ピアノ・トリオの代表的名盤・35
サー・ローランド・ハナ(Sir Roland Hanna)は、クラシック界の一流ピアニストにも匹敵する演奏技術の持ち主である。いわゆる、昔のジャズ・ピアニストによくある、テクニック的にはやや難があるが、その癖のある響きや手癖が良い、っていう感じでは無い。
とにかく、クラシック並に端正でダイナミックで美しい響きのピアノが堪能できる。ローランド・ハナのピアノは、端正でタッチが堅実、そして、典雅なフレーズ、典雅なアドリブが個性のピアニストである。リーダー作は常に平均点以上の出来をキープし、破綻が全く無い。逆に、個性的な手癖や弾き回しがある訳では無い。
端正で堅実なピアニストであるが故、代表的なリーダー作を選ぶには、相性の良いサイドメンとの競演盤か、自分にとっての選曲の良さで選ぶ傾向にある。そこで今回は、ローランド・ハナのリーダー作の中で、僕が愛聴しているアルバムをご紹介したい。そのアルバムとは、Sir Roland Hanna『Milano Paris Newyork』(写真左)。
ちなみにパーソネルは、Roland Hanna (p), George Mraz (b), Lewis Nash (ds)。2002年4月の録音。 ハナは、2002年11月に鬼籍には入ってしまったので、このアルバムは、逝去する前、僅か7ヶ月前の録音である。遺作に近い。
さて、このアルバムは、ローランド・ハナが、モダン・ジャズ・カルテットのリーダー兼ピアニストのジョン・ルイスに捧げた、美しいピアノ・トリオ・アルバムで、ジョン・ルイスが、生前、最後に共演したベースのジョージ・ムラツとドラムスのルイス・ナッシュを迎えて、心地よいスイングで愛情を込めて演奏している。

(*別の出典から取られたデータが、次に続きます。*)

@[simp] theorem rmaRun_memwf (s : State) (home : Nat) (d : Datagram) (ent : Option Nat) (w : Window) (hw : BytesOk s.hbm) :
    BytesOk (rmaRun s home d ent w).hbm := by
  simp only [rmaRun]
  (repeat' split) <;> simp [hw, bump_hbm, rmaEnd_hbm, rmaFail_hbm, rmaPoison_hbm, homeRead_hbm, copyStart_memwf, rmaWriteAt_memwf, rmaAtomic_memwf]

@[simp] theorem rmaAdmitted_memwf (s : State) (home : Nat) (d : Datagram) (w : Window) (hw : BytesOk s.hbm) :
    BytesOk (rmaAdmitted s home d w).hbm := by
  simp only [rmaAdmitted]
  (repeat' split) <;> simp [hw, bump_hbm, detect_hbm, sendBusy_hbm, putRot_hbm, rotTrim_hbm, rmaRespond_hbm, rmaFail_hbm, rmaRun_memwf]

@[simp] theorem rmaHome_memwf (s : State) (d : Datagram) (hw : BytesOk s.hbm) :
    BytesOk (rmaHome s d).hbm := by
  simp only [rmaHome]
  (repeat' split) <;> simp [hw, bump_hbm, sendBusy_hbm, rmaAdmitted_memwf]

theorem ingressGranted_memwf (s : State) (d : Datagram) (c : Check) (k : KeyEntry) (pass : State → State)
    (hw : BytesOk s.hbm) (h : ∀ s, BytesOk s.hbm → BytesOk (pass s).hbm) :
    BytesOk (ingressGranted s d c k pass).hbm := by
  have hb (st : Status) : BytesOk (sendBusy s d.port d st 0).hbm := (sendBusy_hbm s d.port d st 0).symm ▸ hw
  exact ite_memwf (hb _) (ite_memwf (hb _) (ite_memwf (hb _) (ite_memwf (hb _) (ite_memwf (ite_memwf (hb _) hw) (h _ hw)))))

theorem ingress_memwf (s : State) (d : Datagram) (c : Check) (pass : State → Datagram → KeyEntry → State)
    (hw : BytesOk s.hbm) (h : ∀ s d k, BytesOk s.hbm → BytesOk (pass s d k).hbm) :
    BytesOk (ingress s d c pass).hbm := by
  refine ite_memwf hw (ite_memwf ((bump_hbm _ _ _ _).symm ▸ hw) (ite_memwf hw (ite_memwf ((bump_hbm _ _ _ _).symm ▸ hw) ?_)))
  cases keyOf s d.port (keyIndex d.keyId) with
  | none => exact hw
  | some k =>
    exact ite_memwf ((bump_hbm _ _ _ _).symm ▸ hw) (ite_memwf (by rw [detect_hbm, bump_hbm]; exact hw)
      (ite_memwf (by rw [detect_hbm, bump_hbm]; exact hw) (ingressGranted_memwf _ _ _ _ _ hw fun s hs => h s _ k hs)))

@[simp] theorem rmaRequest_memwf (d : Datagram) (s : State) (hw : BytesOk s.hbm) : BytesOk (rmaRequest d s).hbm := by
  unfold rmaRequest
  exact ingress_memwf _ _ _ _ hw fun s d _ h => rmaHome_memwf s d h

@[simp] theorem advanceAll_hbm (s : State) (o : Nat) :
    (advanceAll s o).hbm = s.hbm := by
  simp only [advanceAll]
  (repeat' split) <;> simp [advanceSeal_hbm, advancePour_hbm, foldl_hbm, foldlP_hbm, forSlates_hbm, foldl_memwf, foldlP_memwf, forSlates_memwf]

@[simp] theorem packRecs_hbm (s : State) (o : Nat) (l : List Rec) :
    (packRecs s o l).hbm = s.hbm := by
  simp only [packRecs]
  (repeat' split) <;> simp [putOwner_hbm, appendTo_hbm]

@[simp] theorem packLog_hbm (s : State) (o : Nat) :
    (packLog s o).hbm = s.hbm := by
  simp only [packLog]
  (repeat' split) <;> simp [packRecs_hbm]

@[simp] theorem afterConfirm_hbm (s : State) (o : Nat) :
    (afterConfirm s o).hbm = s.hbm := by
  simp only [afterConfirm]
  (repeat' split) <;> simp [advanceAll_hbm, packLog_hbm]

@[simp] theorem logDurable_hbm (s : State) (k : Nat) (o : Nat) (seqs : List Nat) :
    (logDurable s k o seqs).hbm = s.hbm := by
  simp only [logDurable]
  (repeat' split) <;> simp [modCourse_hbm, addTable_hbm, trimRecs_hbm, foldl_hbm, foldlP_hbm, forSlates_hbm, foldl_memwf, foldlP_memwf, forSlates_memwf]

@[simp] theorem pruneDir_hbm (s : State) :
    (pruneDir s).hbm = s.hbm := by
  simp only [pruneDir]
  (repeat' split) <;> simp [modCourse_hbm, retireIfDead_hbm, addTable_hbm, foldl_hbm, foldlP_hbm, forSlates_hbm, foldl_memwf, foldlP_memwf, forSlates_memwf]

@[simp] theorem pointTo_hbm (s : State) (v : Nat) (j : Nat) (i : Nat) (u : Nat) :
    (pointTo s v j i u).hbm = s.hbm := by
  simp only [pointTo]
  (repeat' split) <;> simp [pendNode_hbm, addTableGroup_hbm]

@[simp] theorem nodeDurable_hbm (s : State) (v : Nat) (j : Nat) (i : Nat) (pgn : Nat) (mark : Nat) (u : Nat) :
    (nodeDurable s v j i pgn mark u).hbm = s.hbm := by
  simp only [nodeDurable]
  (repeat' split) <;> simp [modNode_hbm, grainLive_hbm, pruneDir_hbm, pointTo_hbm]

@[simp] theorem grainDurable_hbm (s : State) (l : Layout) (k : Nat) (i : Nat) (u : Nat) (g : Grain) :
    (grainDurable s l k i u g).hbm = s.hbm := by
  simp only [grainDurable]
  (repeat' split) <;> simp [bump_hbm, modCourse_hbm, applyHost_hbm, applyReloc_hbm, logDurable_hbm, nodeDurable_hbm]

@[simp] theorem queueCourse_hbm (s : State) (l : Layout) (k : Nat) :
    (queueCourse s l k).hbm = s.hbm := by
  simp only [queueCourse]
  (repeat' split) <;> simp []

@[simp] theorem makeDurable_hbm (s : State) (k : Nat) :
    (makeDurable s k).hbm = s.hbm := by
  simp only [makeDurable]
  (repeat' split) <;> simp [modCourse_hbm, retireIfDead_hbm, trimRecs_hbm, drainUcn_hbm, pruneDir_hbm, grainDurable_hbm, queueCourse_hbm, foldl_hbm, foldlP_hbm, forSlates_hbm, foldl_memwf, foldlP_memwf, forSlates_memwf]

@[simp] theorem fillHolders_hbm (s : State) :
    (fillHolders s).hbm = s.hbm := by
  simp only [fillHolders]
  (repeat' split) <;> simp [refreshHolders_hbm, foldl_hbm, foldlP_hbm, forSlates_hbm, foldl_memwf, foldlP_memwf, forSlates_memwf]

@[simp] theorem writeFailed_hbm (s : State) (m : Nat) (status : Nat) (opcode : Nat) (lba : Nat) :
    (writeFailed s m status opcode lba).hbm = s.hbm := by
  simp only [writeFailed]
  (repeat' split) <;> simp [bump_hbm, declareGone_hbm]

@[simp] theorem stripFail_hbm (s : State) (k : Nat) (pos : Nat) (status : Nat) :
    (stripFail s k pos status).hbm = s.hbm := by
  simp only [stripFail]
  (repeat' split) <;> simp [repour_hbm, writeFailed_hbm]

@[simp] theorem dropSummaries_hbm (s : State) (k : Nat) :
    (dropSummaries s k).hbm = s.hbm := by
  simp only [dropSummaries]
  (repeat' split) <;> simp [modCourse_hbm, retireIfDead_hbm, foldl_hbm, foldlP_hbm, forSlates_hbm, foldl_memwf, foldlP_memwf, forSlates_memwf]

@[simp] theorem freeSpares_hbm (s : State) (l : Layout) (sl : Nat) (k : Nat) :
    (freeSpares s l sl k).hbm = s.hbm := by
  simp only [freeSpares]
  grind [addMset_hbm, foldl_hbm, foldlP_hbm, forSlates_hbm, foldl_memwf, foldlP_memwf, forSlates_memwf]

@[simp] theorem releaseCourse_hbm (s : State) (k : Nat) :
    (releaseCourse s k).hbm = s.hbm := by
  simp only [releaseCourse]
  grind [modCourse_hbm, addRec_hbm, issueCmd_hbm, updateSpace_hbm, eraseSlots_hbm, resetRuns_hbm, repourWaiting_hbm, dropSummaries_hbm, freeSpares_hbm, foldl_hbm, foldlP_hbm, forSlates_hbm, foldl_memwf, foldlP_memwf, forSlates_memwf]

@[simp] theorem writeWaiting_hbm (x0 : Nat) (x1 : State) (x2 : Nat) :
    (writeWaiting x0 x1 x2).hbm = x1.hbm := by
  induction x0 generalizing x1 x2 with
  | zero => simp [writeWaiting]
  | succ k ih =>
    simp only [writeWaiting]
    grind [putOwner_hbm, putRec_hbm]

@[simp] theorem writeBack_hbm (s : State) (v : Nat) (j : Nat) (i : Nat) :
    (writeBack s v j i).hbm = s.hbm := by
  simp only [writeBack]
  (repeat' split) <;> simp [modNode_hbm, appendTo_hbm, foldl_hbm, foldlP_hbm, forSlates_hbm, foldl_memwf, foldlP_memwf, forSlates_memwf]

@[simp] theorem keepStat_hbm (old : State) (s : State) (sl : Nat) :
    (keepStat old s sl).hbm = s.hbm := by
  simp only [keepStat]
  grind [setF_hbm, foldl_hbm, foldlP_hbm, forSlates_hbm, foldl_memwf, foldlP_memwf, forSlates_memwf]

@[simp] theorem applyWays_hbm (s : State) (sl : Nat) :
    (applyWays s sl).hbm = s.hbm := by
  simp only [applyWays]
  grind [setF_hbm, foldl_hbm, foldlP_hbm, forSlates_hbm, foldl_memwf, foldlP_memwf, forSlates_memwf]

@[simp] theorem afterReset_memwf (s : State) (power : Bool) (hw : BytesOk s.hbm) :
    BytesOk (afterReset s power).hbm := by
  have e : (afterReset s power).hbm = [] := rfl
  rw [e]
  exact rfl

@[simp] theorem hkBoot_hbm (s : State) :
    (hkBoot s).hbm = s.hbm := by
  simp only [hkBoot]
  grind [hkStart_hbm, foldl_hbm, foldlP_hbm, forSlates_hbm, foldl_memwf, foldlP_memwf, forSlates_memwf]

@[simp] theorem applyAddress_hbm (s : State) :
    (applyAddress s).hbm = s.hbm := by
  simp only [applyAddress]
  (repeat' split) <;> simp [modChain_hbm]

@[simp] theorem firstHolders_hbm (s : State) (o : Nat) :
    (firstHolders s o).hbm = s.hbm := by
  simp only [firstHolders]
  (repeat' split) <;> simp [detect_hbm, putOwner_hbm, takeAreas_hbm]

@[simp] theorem makeBootstrap_hbm (s : State) :
    (makeBootstrap s).hbm = s.hbm := by
  simp only [makeBootstrap]
  (repeat' split) <;> simp [addQueue_hbm, foldl_hbm, foldlP_hbm, forSlates_hbm, foldl_memwf, foldlP_memwf, forSlates_memwf]

@[simp] theorem restoreTables_hbm (s : State) :
    (restoreTables s).hbm = s.hbm := by
  simp only [restoreTables]
  (repeat' split) <;> simp [applyTables_hbm, foldl_hbm, foldlP_hbm, forSlates_hbm, foldl_memwf, foldlP_memwf, forSlates_memwf]

@[simp] theorem recoverStep2_hbm (s : State) :
    (recoverStep2 s).hbm = s.hbm := by
  simp only [recoverStep2]
  grind [applyWays_hbm, hkBoot_hbm, applyAddress_hbm, firstHolders_hbm, makeBootstrap_hbm, foldl_hbm, foldlP_hbm, forSlates_hbm, foldl_memwf, foldlP_memwf, forSlates_memwf]

@[simp] theorem unitRestart_memwf (s : State) (hw : BytesOk s.hbm) :
    BytesOk (unitRestart s).hbm := by
  simp only [unitRestart]
  grind [keepStat_hbm, afterReset_memwf, restoreTables_hbm, recoverStep2_hbm, foldl_hbm, foldlP_hbm, forSlates_hbm, foldl_memwf, foldlP_memwf, forSlates_memwf]

@[simp] theorem readyFrom_hbm (s : State) (sl : Nat) :
    (readyFrom s sl).hbm = s.hbm := by
  unfold readyFrom
  split
  · rfl
  · extract_lets base0 base mc s1 s2 s3
    have h1 : s1.hbm = s.hbm := by simp only [s1]; split <;> simp
    clear_value s1
    have h2 : s2.hbm = s.hbm := by simp only [s2]; split <;> simp [h1]
    clear_value s2
    have h3 : s3.hbm = s.hbm := by simp [s3, h2, foldl_hbm]
    clear_value s3
    rw [foldl_hbm]
    · exact h3
    intro t a; (repeat' split) <;> simp

@[simp] theorem readyAll_hbm (s : State) :
    (readyAll s).hbm = s.hbm := by
  simp only [readyAll]
  grind [readyFrom_hbm, foldl_hbm, foldlP_hbm, forSlates_hbm, foldl_memwf, foldlP_memwf, forSlates_memwf]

サブタイトルが「ジョン・ルイスに捧ぐ」となっているが、収録曲を眺めてみると、全てがジョン・ルイスの曲で無いのが、残念と言うか不思議というか、9曲中6曲がジョン・ルイスの曲、残りの3曲がローランド・ハナの自作曲と言った「ジョン・ルイス・トリビュート」としては不思議な構成。

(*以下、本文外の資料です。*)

-- ==== Sys2Proof/Tests/Slice0.lean ====
section
/-! SUPPORT. The model's own tests: well-formedness, words and examples of the manual, and for every obligation a witness that each of
its hypotheses is met. -/

namespace Sys2Proof.Tests

set_option maxRecDepth 20000
set_option Elab.async false

open Machine

/-! ### How a state is shown to meet the shared hypotheses -/

theorem runsLib_of {s : State} {slot id : Nat} {j : Job} (h : serving s 0 = true ∧ jobOf s id = some j ∧ j.slot = slot ∧
    canIssue j = true ∧ onAThread j = true ∧ serving s j.slate = true) : RunsLib s slot id j :=
  let ⟨a, b, c, d, e, f⟩ := h; ⟨a, b, c, d, e, f⟩

theorem issues_of {s : State} {t : Thread} {id : Nat} {j : Job} {len : Nat} (h : serving s t.slate = true ∧ jobOn s t = some id ∧
    jobOf s id = some j ∧ j.slate = t.slate ∧ j.phase = .running t.idx ∧ (j.ended = none ∧ j.wait = .none) ∧
    (isHk j = true ∨ j.budget ≠ 0) ∧ pcBad s j len = false ∧ opcodeBad s t j = false ∧ (len = 1 ∨ len = 2)) : Issues s t id j len :=
  let ⟨a, b, c, d, e, f, g, i, o, k⟩ := h; ⟨a, b, c, d, e, f, g, i, o, k⟩

theorem uncounted_of {s : State} {sl : Nat} (h : (∀ k < 16, isF s sl (F.PERF.EN k) = false) ∧ isF s sl F.PERF.SAMP_EN = false ∧
    (samplingOf s sl).tags = []) : Uncounted s sl := ⟨h.1, h.2.1, h.2.2⟩

theorem proved_of {s : State} {d : Datagram} {k : KeyEntry} (h : serving s d.port = true ∧
    (d.udpPort = getF s d.port F.XPORT.UDP_PORT ∧ answersTo s d.port d.ipv4 d.dest = true) ∧
    (s.chain.uaValid = true ∧ d.dstUa = s.chain.ua) ∧ keyOf s d.port (keyIndex d.keyId) = some k ∧ d.flags.getLsbD 0 = keySeals k ∧
    (k.mode = 0 → d.check = k.check) ∧ (keySeals k = true → authentic k d = true)) :
    Proved s d k :=
  let ⟨a, b, c, e, f, g, i⟩ := h; ⟨a, b, c, e, f, g, i⟩

theorem reaches_of {s : State} {d : Datagram} {k : KeyEntry} {q : Queue} (h : (serving s d.port = true ∧
    (d.udpPort = getF s d.port F.XPORT.UDP_PORT ∧ answersTo s d.port d.ipv4 d.dest = true) ∧
    (s.chain.uaValid = true ∧ d.dstUa = s.chain.ua) ∧ keyOf s d.port (keyIndex d.keyId) = some k ∧ d.flags.getLsbD 0 = keySeals k ∧
    (k.mode = 0 → d.check = k.check) ∧ (keySeals k = true → authentic k d = true)) ∧
    d.keyId.toNat / 256 % 256 = k.gen.toNat ∧ (d.cls = 7 ∨ (d.cls = 3 ∧ servesIo s = true)) ∧ (k.window = false ∧ k.bind = dgNumber d) ∧
    queueAt s (dgNumber d) = some q ∧ q.host = d.host ∧ serving s (hqSlate (dgNumber d)) = true ∧ q.resident = true ∧
    (parkedFor s (dgNumber d) = false ∧ ∀ p ∈ tabGetD s.heldDg (hqSlate (dgNumber d)) [], p.hq ≠ dgNumber d)) : Reaches s d k q :=
  let ⟨a, b, c, e, f, g, i, l, m⟩ := h; ⟨proved_of a, b, c, e, f, g, i, l, m⟩

theorem canSend_of {s : State} {sl cls : Nat} (h : serving s sl = true ∧ (∃ k < 8, bitOf (getF s sl F.PORT.LINK_UP) k = true) ∧
    tabGet s.peerPause (sl * 8 + cls) = none ∧ s.keySeq = []) : CanSend s sl cls :=
  ⟨h.1, h.2.1, (by rw [h.2.2.1]; intro p e; cases e), (by rw [h.2.2.2]; intro i; show 0 + 1 < 2 ^ 48; decide)⟩

/-- No event is picked where none is pending. -/
theorem evwPick_quiet {s : State} {sl n : Nat} (h : s.evPend = []) : evwPick s sl n = none := by
  unfold evwPick rotPick
  exact List.find?_eq_none.2 fun e _ => by simp [occOf, h]

theorem variant_of {s : State} (h : s.n = 2 ∨ s.n = 4 ∨ s.n = 8) : Variant s := h

theorem allServing {s : State} {sl : Nat} {p : Nat → Prop} (h : ∀ b < s.n, b ≠ sl → serving s b = true → p b) :
    ∀ b, b ≠ sl → serving s b = true → p b :=
  fun b n k => h b (by simp [serving] at k; exact k.1.2) n k

theorem got {α : Type} {o : Option α} (h : o.isSome = true) : o = some (o.get h) := (Option.some_get h).symm

theorem elim_some {α β : Type} {o : Option (α × Option β)} {a : α} (h : (o.map (·.2)) = some none) :
    o = some (o.elim a (·.1), none) := by
  obtain ⟨x, e, g⟩ := Option.map_eq_some_iff.1 h
  subst e
  obtain ⟨x, y⟩ := x
  cases g
  rfl

theorem gotp {α β : Type} {o : Option (α × β)} (h : o.isSome = true) : o = some ((o.get h).1, (o.get h).2) :=
  (Option.some_get h).symm

theorem unbarred {t : Tag} {n r : Nat} (a : ¬ n ≤ r) (b : t.bar = none) (c : (t.last.all fun l => decide (l.toNat ≤ n)) = true) :
    ¬ (n ≤ r ∨ (∃ b, t.bar = some b ∧ n ≤ b.toNat) ∨ ∃ l, t.last = some l ∧ n < l.toNat) := by
  rintro (h | ⟨x, h, -⟩ | ⟨l, h, g⟩)
  · exact a h
  · rw [b] at h; cases h
  · rw [h] at c
    exact absurd (of_decide_eq_true c) (by omega)

theorem tabGet_of {α : Type} {p : α → Prop} : ∀ {t : Tab α}, (∀ x ∈ t, p x.2) → ∀ k, tabGet t k = none ∨ ∃ a, tabGet t k = some a ∧ p a
  | [], _, _ => .inl rfl
  | x :: r, h, k => by
    unfold tabGet
    split
    · exact .inr ⟨_, rfl, h x (.head _)⟩
    · exact tabGet_of (fun y m => h y (.tail _ m)) k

それでも、ローランド・ハナのピアノは、限りなく典雅で端正。クラシック・ピアニストに比肩するテクニック。ジョージ・ムラツのベースは、鋼の様にしなやかで強靱でメロディアス。ルイス・ナッシュのドラムは多彩かつ硬軟自在。収録されたどの曲も、三人三様、テクニックのあらん限りを尽くして、弾きまくり、叩きまくる。
ファンクネスとはほとんど無縁な、クラシック・ピアノの様な、典雅で堅実なインプロビゼーションがこのピアノ・トリオの特徴。リズム&ビートは、徹頭徹尾、ストレート・アヘッドなジャズ。
こんなこと言っちゃなんだが、ジャズのジャケットは、必ずしもアルバムの演奏の内容を正しく反映しているものでは無い。このローランド・ハナのピアノ・トリオのアルバムなんて、このアルバムのジャケット・デザインが、どうして、タイトスカートを捲り上げて露わになった女性の美足なのかが判らない(笑)。
しかしながら、その演奏内容は「実に素晴らしい」の一言だ。 端正なハナのピアノ、太くてブンブンなムラツのベース、ガッチリとサポートするナッシュのドラム。どの曲も素晴らしい演奏です。と振り返ると、やっぱり、なぜ、このアルバムのジャケットが、タイトスカートを捲り上げて露わになった女性の美足なのかが、とんと判らないのだ(笑)。
さて、最後にジャズの面白い話を。このローランド・ハナ、なぜ「Sir」が付いているのか。ねっ、不思議でしょ。だって「Sir」とは、ナイト(騎士)称号を授与された人物への敬称ですよね。
1960年代の末、ハナは欧州やアフリカで、 アフリカの青少年たちの為の教育資金集めの為にコンサート活動を行った。その功績が認められて、リベリアの大統領ウィリアム・タゴマンから「サー」の称号を授与されたのだった。彼が「サー」の称号付きで呼ばれているのは、これまでに実行してきた数々の人道的活動の貢献によるものなのだ。